The archipelago and the Bay of Sept-Îles have been visited for thousands of years due to the geographic advantages that they offer. Their history has been dictated by the exploitation of natural resources found in the area. Fur-bearing animals, (beaver, martin, fox…), various species of fish (cod, herring, mackerel, salmon…) and marine mammals (harbour and harp seals, fin whales and blue whales), coniferous forests, rivers and mineral resources have all made Sept-Îles what it is today.
 
From a fur trading post and fishing village at the end of the 19th century, Sept-Îles became a modern city in the 1950s due to the presence of the Iron Ore Company of Canada that extracted and transported iron ore from mines in Nouveau-Québec.

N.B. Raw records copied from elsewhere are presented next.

/-- R1, R10: the fields of the status word, by their bits. -/
theorem Device.statusWord_fields (d : Device) :
    d.statusWord.getLsbD 0 = d.mailbox.ready ∧ (d.statusWord.extractLsb' 1 2).toNat = d.monitor.state.code
      ∧ d.statusWord.getLsbD 3 = (d.permit == .asserted) ∧ (d.statusWord.extractLsb' 4 3).toNat = d.events.eventClass
      ∧ (d.statusWord.extractLsb' 7 3).toNat = d.capture.state.code ∧ d.statusWord.getLsbD 10 = d.mailbox.executing.isSome
      ∧ d.statusWord.getLsbD 11 = d.mailbox.pending.isSome ∧ d.statusWord.getLsbD 12 = d.events.overrun
      ∧ d.statusWord.getLsbD 13 = d.anyZoneFault ∧ d.statusWord.getLsbD 14 = (d.speed.state == .unknown)
      ∧ d.statusWord.getLsbD 15 = (d.port.link == .locked) := by
  have hm := d.monitor.state.code_range
  have hq := d.events.eventClass_range
  have hc := d.capture.state.code_range
  have bit : ∀ {b : Bool} {n i : Nat}, i < 16 → n / 2 ^ i % 2 = b.toNat → (BitVec.ofNat 16 n).getLsbD i = b := fun {b n i} hi h => by
    rw [natWord_getLsbD hi, h]
    cases b <;> rfl
  unfold Device.statusWord
  have b1 := Bool.toNat_le d.mailbox.ready
  have b2 := Bool.toNat_le (d.permit == .asserted)
  have b3 := Bool.toNat_le d.mailbox.executing.isSome
  have b4 := Bool.toNat_le d.mailbox.pending.isSome
  have b5 := Bool.toNat_le d.events.overrun
  have b6 := Bool.toNat_le d.anyZoneFault
  have b7 := Bool.toNat_le (d.speed.state == .unknown)
  have b8 := Bool.toNat_le (d.port.link == .locked)
  refine ⟨bit (by decide) ?_, ?_, bit (by decide) ?_, ?_, ?_, bit (by decide) ?_, bit (by decide) ?_, bit (by decide) ?_, bit (by decide) ?_,
    bit (by decide) ?_, bit (by decide) ?_⟩
  case refine_2 | refine_4 | refine_5 => rw [natWord_extract (by decide)]; omega
  all_goals omega

theorem Device.anyZoneFault_iff (d : Device) : d.anyZoneFault = true ↔ ∃ z : Fin 12, d.zones[z].mode = .fault := by
  simp [Device.anyZoneFault]

/-! ## Rows of the mailbox -/

theorem Cmd.ofCode_unknown {code : Byte} (h : code = 0 ∨ 19 < code.toNat) (p : Nat → Word) : Cmd.ofCode code p = .unknown code := by
  have hn : code.toNat = 0 ∨ 19 < code.toNat := h.imp_left (by rintro rfl; rfl)
  unfold Cmd.ofCode
  split
  any_goals omega
  rfl

/-- Settles O23: the answers from their rules, the fields of the status word from its bits. -/
theorem identityAndStatusWordsAnswer : Obligations.IdentityAndStatusWordsAnswer := by
  refine ⟨fun tag code s hf => ?_, fun d => ?_⟩
  · intro d link
    have hlink : natWord d.port.link.code = link := by
      show natWord d.port.link.code = match d.port.link with | .searching => 0 | .locked => 1 | .lost => 2
      cases d.port.link <;> rfl
    have hidle : d.mailbox.executing.isSome = false ∧ d.mailbox.pending.isSome = false := by
      have := hf.2
      simpa [Device.mailboxFree] using this
    obtain ⟨-, -, -, -, -, hexec, hpending, -⟩ := d.statusWord_fields
    refine ⟨fun h => ?_, ?_, ?_, hexec.trans hidle.1, hpending.trans hidle.2⟩
    · exact answers_of (c := .unknown code) (congrArg (fun c => s.become (s.dev.handOff tag c)) (Cmd.ofCode_unknown h _)) hf (by simp) rfl
        (.inr rfl) rfl
    · exact answers_of (c := .identify) rfl hf (by simp) rfl (.inr rfl) (by
        show s.dev.replyIdentify = _
        rw [← hlink]
        rfl)
    · exact answers_of (c := .readStatus) rfl hf (by simp) rfl (.inr rfl) (by
        show s.dev.replyReadStatus = _
        rw [← hlink]
        rfl)
  · intro w
    obtain ⟨hready, hmonitor, hpermit, hclass, hcapture, hexec, hpending, hoverrun, hfault, hspeed, hlink⟩ := d.statusWord_fields
    refine ⟨hready, BitVec.eq_of_toNat_eq ?_, ?_, ?_, ?_, ?_, BitVec.eq_of_toNat_eq ?_, hexec, hpending, hoverrun, ?_, ?_, ?_⟩
    · rw [hmonitor]
      cases d.monitor.state <;> rfl
    · rw [hpermit, beq_iff_eq]
    · rw [← d.events.eventClass_zero, ← hclass]
      exact (BitVec.toNat_inj (x := w.extractLsb' 4 3) (y := 0#3)).symm
    · intro e he
      rw [hclass]
      rcases d.events.eventClass_spec with ⟨hn, h⟩ | ⟨_, h⟩
      · omega
      · exact h e he
    · intro hn
      rw [hclass]
      rcases d.events.eventClass_spec with ⟨h, _⟩ | ⟨h, _⟩
      · exact absurd h hn
      · exact h
    · rw [hcapture]
      cases d.capture.state <;> rfl
    · rw [hfault, d.anyZoneFault_iff]
    · rw [hspeed, beq_iff_eq]
    · rw [hlink, beq_iff_eq]

/-! ## The reads of the ring and the channels -/

/-- R28: the enables as one word. -/
theorem enables_word (hi lo stale : Bool) :
    natWord (hi.toNat + 2 * lo.toNat + 4 * stale.toNat) = 0#13 ++ BitVec.ofBool stale ++ BitVec.ofBool lo ++ BitVec.ofBool hi := by
  cases hi <;> cases lo <;> cases stale <;> rfl

/-- R58: the words of a bank from entry `i`, 0 beyond the sixteenth. -/
theorem Curve.words_eq (c : Curve) (i : Nat) :
    c.words i = natWord c.length :: (List.range 4).flatMap fun j =>
      if h : i + j < 16 then [toWord (c.entries[i + j]).speed, toWord (c.entries[i + j]).setpoint, toWord (c.entries[i + j]).feedforward]
      else [0, 0, 0] := by
  unfold Curve.words
  congr 2
  funext j
  by_cases h : i + j < 16
  · rw [dif_pos h, List.getElem?_eq_getElem (by simpa using h)]
    rfl
  · rw [dif_neg h, List.getElem?_eq_none (by simpa using h)]

theorem replyReadBank_of_eq (bank : Vector Curve 12) {record : Byte} {first : Word} {c : Fin 12} {i : Fin 16} (hc : record.toNat = c.val)
    (hi : first.toNat = i.val) : replyReadBank bank record first = .data (bank[c].words i.val) := by
  unfold replyReadBank
  rw [recordIndex_of_eq hc, wordIndex_of_eq hi]

theorem replyReadBank_of_le (bank : Vector Curve 12) {record : Byte} {first : Word} (h : 12 ≤ record.toNat ∨ 16 ≤ first.toNat) :
    replyReadBank bank record first = .badParam := by
  unfold replyReadBank
  rcases h with h | h
  · rw [recordIndex_of_le h]
  · rw [wordIndex_of_le h]
    cases recordIndex 12 record <;> rfl

/-- R5: the words of an entry of the Slot Map. -/
def entryWords : Option SlotEntry → List Word
  | none => [0, 0, 0]
  | some { slot := n, role := .input c } => [natWord n.val, 1, natWord c.val]
  | some { slot := n, role := .output a } => [natWord n.val, 2, natWord a.val]
  | some { slot := n, role := .status } => [natWord n.val, 3, 0]
  | some { slot := n, role := .control } => [natWord n.val, 4, 0]

theorem Device.replyReadSlotMap_entry (d : Device) {record : Byte} {i : Fin 64} (h : record.toNat = i.val) :
    d.replyReadSlotMap record = .data (entryWords d.slotMap.entries[i]) := by
  have h64 : record ≠ 64 := by
    rintro rfl
    exact absurd i.isLt (by rw [← h]; decide)
  unfold Device.replyReadSlotMap
  rw [if_neg h64, recordIndex_of_eq h]
  dsimp only
  cases d.slotMap.entries[i] with
  | none => rfl
  | some e =>
    obtain ⟨n, r⟩ := e
    cases r <;> rfl

theorem Device.replyReadSlotMap_beyond (d : Device) {record : Byte} (h : 64 < record.toNat) : d.replyReadSlotMap record = .badParam := by
  have h64 : record ≠ 64 := by
    rintro rfl
    exact absurd h (by decide)
  unfold Device.replyReadSlotMap
  rw [if_neg h64, recordIndex_of_le (by omega)]

theorem Device.replyReadChannel_part0 (d : Device) {record : Byte} {c : Fin 32} (h : record.toNat = c.val) :
    d.replyReadChannel record 0 = .data d.channels[c].scaleWords := by
  unfold Device.replyReadChannel
  rw [recordIndex_of_eq h]
  rfl

theorem Device.replyReadChannel_part1 (d : Device) {record : Byte} {c : Fin 32} (h : record.toNat = c.val) :
    d.replyReadChannel record 1 = .data d.channels[c].limitsWords := by
  unfold Device.replyReadChannel
  rw [recordIndex_of_eq h]
  rfl

theorem Device.replyReadChannel_beyond (d : Device) {record : Byte} {part : Word} (h : 32 ≤ record.toNat ∨ 1 < part.toNat) :
    d.replyReadChannel record part = .badParam := by
  unfold Device.replyReadChannel
  rcases h with h | h
  · rw [recordIndex_of_le h]
  · split
    any_goals omega
    rfl

theorem Device.replyReadChannelState_of_eq (d : Device) {record : Byte} {c : Fin 32} (h : record.toNat = c.val) :
    d.replyReadChannelState record = .data d.channels[c].stateWords := by
  unfold Device.replyReadChannelState
  rw [recordIndex_of_eq h]

theorem Device.replyReadChannelState_of_le (d : Device) {record : Byte} (h : 32 ≤ record.toNat) :
    d.replyReadChannelState record = .badParam := by
  unfold Device.replyReadChannelState
  rw [recordIndex_of_le h]

theorem Device.replyReadSpeedConfig_beyond (d : Device) {record : Byte} (h : 1 < record.toNat) : d.replyReadSpeedConfig record = .badParam := by
  unfold Device.replyReadSpeedConfig
  split
  any_goals omega
  rfl

/-- Settles O25, read by read. -/
theorem ringSpeedAndProfileReadsAnswer : Obligations.RingSpeedAndProfileReadsAnswer := by
  intro tag record part s hf d
  have slotMap : ∀ {rc ws}, d.replyReadSlotMap record = .answer rc ws → Answers (.readSlotMap tag record) s tag 4 rc ws :=
    fun h => answers_of (c := .readSlotMap record) rfl hf (by simp) rfl (.inr rfl) h
  have channel : ∀ {part rc ws}, d.replyReadChannel record part = .answer rc ws → Answers (.readChannel tag record part) s tag 4 rc ws :=
    fun h => answers_of (c := .readChannel record _) rfl hf (by simp) rfl (.inr rfl) h
  have channelState : ∀ {rc ws}, d.replyReadChannelState record = .answer rc ws → Answers (.readChannelState tag record) s tag 4 rc ws :=
    fun h => answers_of (c := .readChannelState record) rfl hf (by simp) rfl (.inr rfl) h
  have speed : ∀ {rc ws}, d.replyReadSpeedConfig record = .answer rc ws → Answers (.readSpeedConfig tag record) s tag 4 rc ws :=
    fun h => answers_of (c := .readSpeedConfig record) rfl hf (by simp) rfl (.inr rfl) h
  have shadow : ∀ {rc ws}, replyReadBank d.profile.shadow record part = .answer rc ws →
      Answers (.readProfileShadow tag record part) s tag 4 rc ws :=
    fun h => answers_of (c := .readProfileShadow record part) rfl hf (by simp) rfl (.inr rfl) h
  have active : ∀ {rc ws}, replyReadBank d.profile.active record part = .answer rc ws →
      Answers (.readProfileActive tag record part) s tag 4 rc ws :=
    fun h => answers_of (c := .readProfileActive record part) rfl hf (by simp) rfl (.inr rfl) h
  refine ⟨fun i hi => ?_, fun h => slotMap (if_pos (BitVec.eq_of_toNat_eq h)), fun h => slotMap (d.replyReadSlotMap_beyond h),
    fun c hc => ⟨fun h => ?_, fun h => ?_, fun h => channel (d.replyReadChannel_beyond (.inr h)),
      channelState (d.replyReadChannelState_of_eq hc)⟩,
    fun h => ⟨channel (d.replyReadChannel_beyond (.inl h)), channelState (d.replyReadChannelState_of_le h)⟩,
    fun h => speed (by rw [h]; rfl), fun h => speed (by rw [h]; rfl), fun h => speed (d.replyReadSpeedConfig_beyond h),
    fun c i hc hi => ⟨shadow ?_, active ?_⟩, fun h => ⟨shadow (replyReadBank_of_le _ h), active (replyReadBank_of_le _ h)⟩⟩
  · have h := slotMap (d.replyReadSlotMap_entry hi)
    unfold entryWords at h
    exact h
  · exact h ▸ channel (d.replyReadChannel_part0 hc)
  · subst h
    rw [← enables_word]
    exact channel (d.replyReadChannel_part1 hc)
  · exact (replyReadBank_of_eq _ hc hi).trans (congrArg Reply.data (Curve.words_eq _ _))
  · exact (replyReadBank_of_eq _ hc hi).trans (congrArg Reply.data (Curve.words_eq _ _))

In two decades, the local population rose from 2000 to over 20 000. Wabush Mines made its contribution to the demographic boom by choosing Pointe-Noire as its base of operations in 1963. Despite the crisis in the iron ore market experienced in the 1980s, a strong demand from Asian countries in recent years has breathed new life into this mining industry that still today is the most important in the region.
 
Four important means to diversify the local economy came to light in the last quarter of the century. Enlarging the Port of Sept-Îles’ installations in the Pointe-Noire sector in 1983, the construction of the l’aluminerie Alouette in 1989, the development of Sainte-Marguerite 3, a hydroelectric power plant in the 1990s, and an expansion phase of the Alouette aluminum plant in 2003 have consolidated the economic future of the region.